/-- R206, R289: MFSR reads the register as it stood before the bundle; a read-only register gives what the spec says
it shows. QCTL is read once the X-half has issued every earlier bundle; that rational results in flight are not waited
for (R206 waits, R271 makes the value the same) is the model's DESIGN CHOICE (log entry 68). When SFAULT takes the
cause that MFSR reads is the model's reading (log entry 16). R206, R207, R289: MTSR changes the register it names,
keeping no reserved bit, and no other register of the A side; a reserved prime selector raises BADSR and PSEL keeps
its value. A write of QCTL waits for the X-half. R290, R291: segment names, and the queues that the X-half fills. A
queue that is empty of filled entries is waited for while the X-half is behind, and raises QEMPTY where it is not. -/
def Obligations.SpecialRegistersAndNames : Prop :=
  (∀ (sl : SSlot) (d : AReg) (s : State),
     (s.realigned = true → s.SetsA (.mfsr sl d .qctl) d s.ctx.qctl) ∧
     (s.realigned = false → exec (.mfsr sl d .qctl) s = .next (s.wait .realign)) ∧
     s.SetsA (.mfsr sl d .psel) d s.rd.psel ∧
     s.SetsA (.mfsr sl d .rseed) d s.rd.rseed ∧
     s.SetsA (.mfsr sl d .upk) d s.rd.upk ∧
     s.SetsA (.mfsr sl d .sfault) d s.rd.sfault ∧
     s.SetsA (.mfsr sl d .cpcause) d s.rd.cpcause ∧
     (∀ i : BitVec 2,
       (∃ v : Word, s.SetsA (.mfsr sl d (.lc i)) d v ∧ v.toNat = (s.rd.rlc i).toNat) ∧
       s.SetsA (.mfsr sl d (.csh i)) d (s.rd.csh.get 0 i.toNat) ∧
       s.SetsA (.mfsr sl d (.cshs i)) d (s.rd.cshs.get 0 i.toNat) ∧
       s.SetsA (.mfsr sl d (.msh i)) d (s.rd.msh.get 0 i.toNat) ∧
       s.SetsA (.mfsr sl d (.mshs i)) d (s.rd.mshs.get 0 i.toNat) ∧
       s.SetsA (.mfsr sl d (.ssh i)) d (s.rd.ssh.get 0 i.toNat) ∧
       s.SetsA (.mfsr sl d (.sshs i)) d (s.rd.sshs.get 0 i.toNat)) ∧
     (s.sw ≤ 16 → ∃ v : Word, s.SetsA (.mfsr sl d .deck) d v ∧ ufield v 0 5 = s.sw ∧
       ufield v 8 1 = (if s.deckMove.isSome then 1 else 0) ∧ ufield v 9 1 = (if s.deckMove = some true then 1 else 0)) ∧
     (s.swlo ≤ 16 → s.swhi ≤ 16 → s.rclLast < 2 ^ 32 → ∃ v : Word, s.SetsA (.mfsr sl d .dklim) d v ∧
       ufield v 0 5 = s.swlo ∧ ufield v 8 5 = s.swhi ∧ ufield v 32 32 = s.rclLast) ∧
     (∃ v : Word, s.SetsA (.mfsr sl d .l1smp) d v ∧ ufield v 0 16 = Nat.min s.smpLast.hits 65535 ∧
       ufield v 16 16 = Nat.min s.smpLast.miss 65535 ∧ ufield v 32 16 = Nat.min s.smpLast.ghost 65535 ∧
       ufield v 48 16 = Nat.min s.smpLast.lruh 65535) ∧
     (s.ctx.vbase < 1024 → s.ctx.vcnt < 1024 → ∃ v : Word, s.SetsA (.mfsr sl d .vwin) d v ∧
       ufield v 0 10 = s.ctx.vbase ∧ ufield v 16 10 = s.ctx.vcnt) ∧
     (s.ctx.mbase < 8 → s.ctx.mcnt < 16 → s.ctx.dbase < 1024 → s.ctx.dlim < 2048 →
       ∃ v : Word, s.SetsA (.mfsr sl d .mwin) d v ∧ ufield v 0 3 = s.ctx.mbase ∧ ufield v 8 4 = s.ctx.mcnt ∧
         ufield v 16 10 = s.ctx.dbase ∧ ufield v 32 11 = s.ctx.dlim) ∧
     (∃ v : Word, s.SetsA (.mfsr sl d .ctxid) d v ∧ ufield v 0 2 = s.cur.toNat ∧
       ufield v 4 9 = s.core.toNat ∧ ufield v 13 3 = memberOf s.core.toNat ∧
       ufield v 16 6 = groupOf s.core.toNat ∧ ufield v 24 3 = s.part.toNat) ∧
     (∀ t : Task, s.ctx.task = some t → t.x < 65536 → t.y < 65536 →
       (∃ v : Word, s.SetsA (.mfsr sl d .tidx) d v ∧ ufield v 0 16 = t.x ∧ ufield v 16 16 = t.y) ∧
       s.SetsA (.mfsr sl d .tstat) d (if t.inp then 1 else 0))) ∧
  (∀ (sl : SSlot) (a : AReg) (s : State), s.Clean [a] →
     let v : Word := s.rd.ra a
     (∀ r : SR, (r = .psel → ufield v 0 4 < 12) → ∃ t, exec (.mtsr sl r a) s = .next t ∧
       t = { s with ctx := { s.ctx with regs := t.ctx.regs, xpend := t.ctx.xpend, hwrote := t.ctx.hwrote } } ∧
       t.ctx.regs.a = s.ctx.regs.a ∧ t.ctx.regs.aPoison = s.ctx.regs.aPoison ∧ t.ctx.regs.k = s.ctx.regs.k ∧
       t.ctx.regs.g = s.ctx.regs.g ∧
       t.ctx.regs.psel = (if r = .psel then v &&& 15 else s.ctx.regs.psel) ∧
       t.ctx.regs.rseed = (if r = .rseed then v else s.ctx.regs.rseed) ∧
       t.ctx.regs.upk = (if r = .upk then v else s.ctx.regs.upk) ∧
       t.ctx.regs.sfault = (if r = .sfault then v &&& 0xFF3FFFFFFF else s.ctx.regs.sfault) ∧
       t.ctx.regs.cpcause = (if r = .cpcause then v &&& 0xFF1F else s.ctx.regs.cpcause) ∧
       (∀ i, t.ctx.regs.rlc i = if r = .lc i then v.setWidth 32 else s.ctx.regs.rlc i) ∧
       (∀ i : BitVec 2, t.ctx.regs.csh.get 0 i.toNat = (if r = .csh i then v else s.ctx.regs.csh.get 0 i.toNat) ∧
         t.ctx.regs.cshs.get 0 i.toNat = (if r = .cshs i then v else s.ctx.regs.cshs.get 0 i.toNat) ∧
         t.ctx.regs.msh.get 0 i.toNat = (if r = .msh i then v &&& mshMask else s.ctx.regs.msh.get 0 i.toNat) ∧
         t.ctx.regs.mshs.get 0 i.toNat = (if r = .mshs i then v &&& mshMask else s.ctx.regs.mshs.get 0 i.toNat) ∧
         t.ctx.regs.ssh.get 0 i.toNat = (if r = .ssh i then v else s.ctx.regs.ssh.get 0 i.toNat) ∧
         t.ctx.regs.sshs.get 0 i.toNat = (if r = .sshs i then v else s.ctx.regs.sshs.get 0 i.toNat)) ∧
       t.ctx.xpend = s.ctx.xpend ++ (if r = .qctl then [(s.ctx.an, .qctl (v &&& 0x301))]
         else if r = .rseed then [(s.ctx.an, .rcnt0)] else []) ∧
       t.ctx.hwrote = (if s.ctx.active then r :: s.ctx.hwrote else s.ctx.hwrote)) ∧
     (12 ≤ ufield v 0 4 → exec (.mtsr sl .psel a) s = .next (s.raise ⟨.badSr, false, 1 + sl.toNat, 0, 0⟩))) ∧
  ((∀ (sl : SSlot) (d : AReg) (g : GReg) (s : State),
     ∃ v : Word, s.SetsA (.getg sl d g) d v ∧ v.toNat = (s.rd.rg g).toNat) ∧
   (∀ (sl : SSlot) (g : GReg) (a : AReg) (s : State), s.Clean [a] →
     ∃ t, exec (.setg sl g a) s = .next t ∧
       t = { s with ctx := { s.ctx with regs := { s.ctx.regs with g := t.ctx.regs.g } } } ∧
       t.ctx.regs.rg g = (s.rd.ra a).extractLsb' 0 16 ∧ ∀ h, h ≠ g → t.ctx.regs.rg h = s.ctx.regs.rg h) ∧
   (∀ (sl : SSlot) (d : AReg) (s : State) (i : Instr) (id : Nat),
     (i = .popsq sl d ∧ id = qIdSq) ∨ (i = .popbq sl d ∧ id = qIdBq) →
     (∀ (e : QEntry) (r : List QEntry) (v : Vec), s.queue id = e :: r → e.val = some v →
       ∃ t, exec i s = .next t ∧ t.queue id = r ∧
         (s.modCtx (fun c => c.pop id)).WroteA t d (v.setWidth 64) e.poison) ∧
     ((∀ e r v, s.queue id = e :: r → e.val ≠ some v) →
       (s.ctx.lag ≠ [] → exec i s = .next (s.wait .queue)) ∧
       (s.ctx.lag = [] → exec i s = .next (s.raise ⟨.qEmpty, false, 1 + sl.toNat, 0, 0⟩)))))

::::::::::

Output should match, line for line, the stretch of the material above from the line holding "def Obligations.SpecialRegistersAndNames : Prop" through the line holding "s.SetsA (.mfsr sl d .rseed)".

def Obligations.SpecialRegistersAndNames : Prop :=
  (∀ (sl : SSlot) (d : AReg) (s : State),
     (s.realigned = true → s.SetsA (.mfsr sl d .qctl) d s.ctx.qctl) ∧
     (s.realigned = false → exec (.mfsr sl d .qctl) s = .next (s.wait .realign)) ∧
     s.SetsA (.mfsr sl d .psel) d s.rd.psel ∧
     s.SetsA (.mfsr sl d .rseed) d s.rd.rseed ∧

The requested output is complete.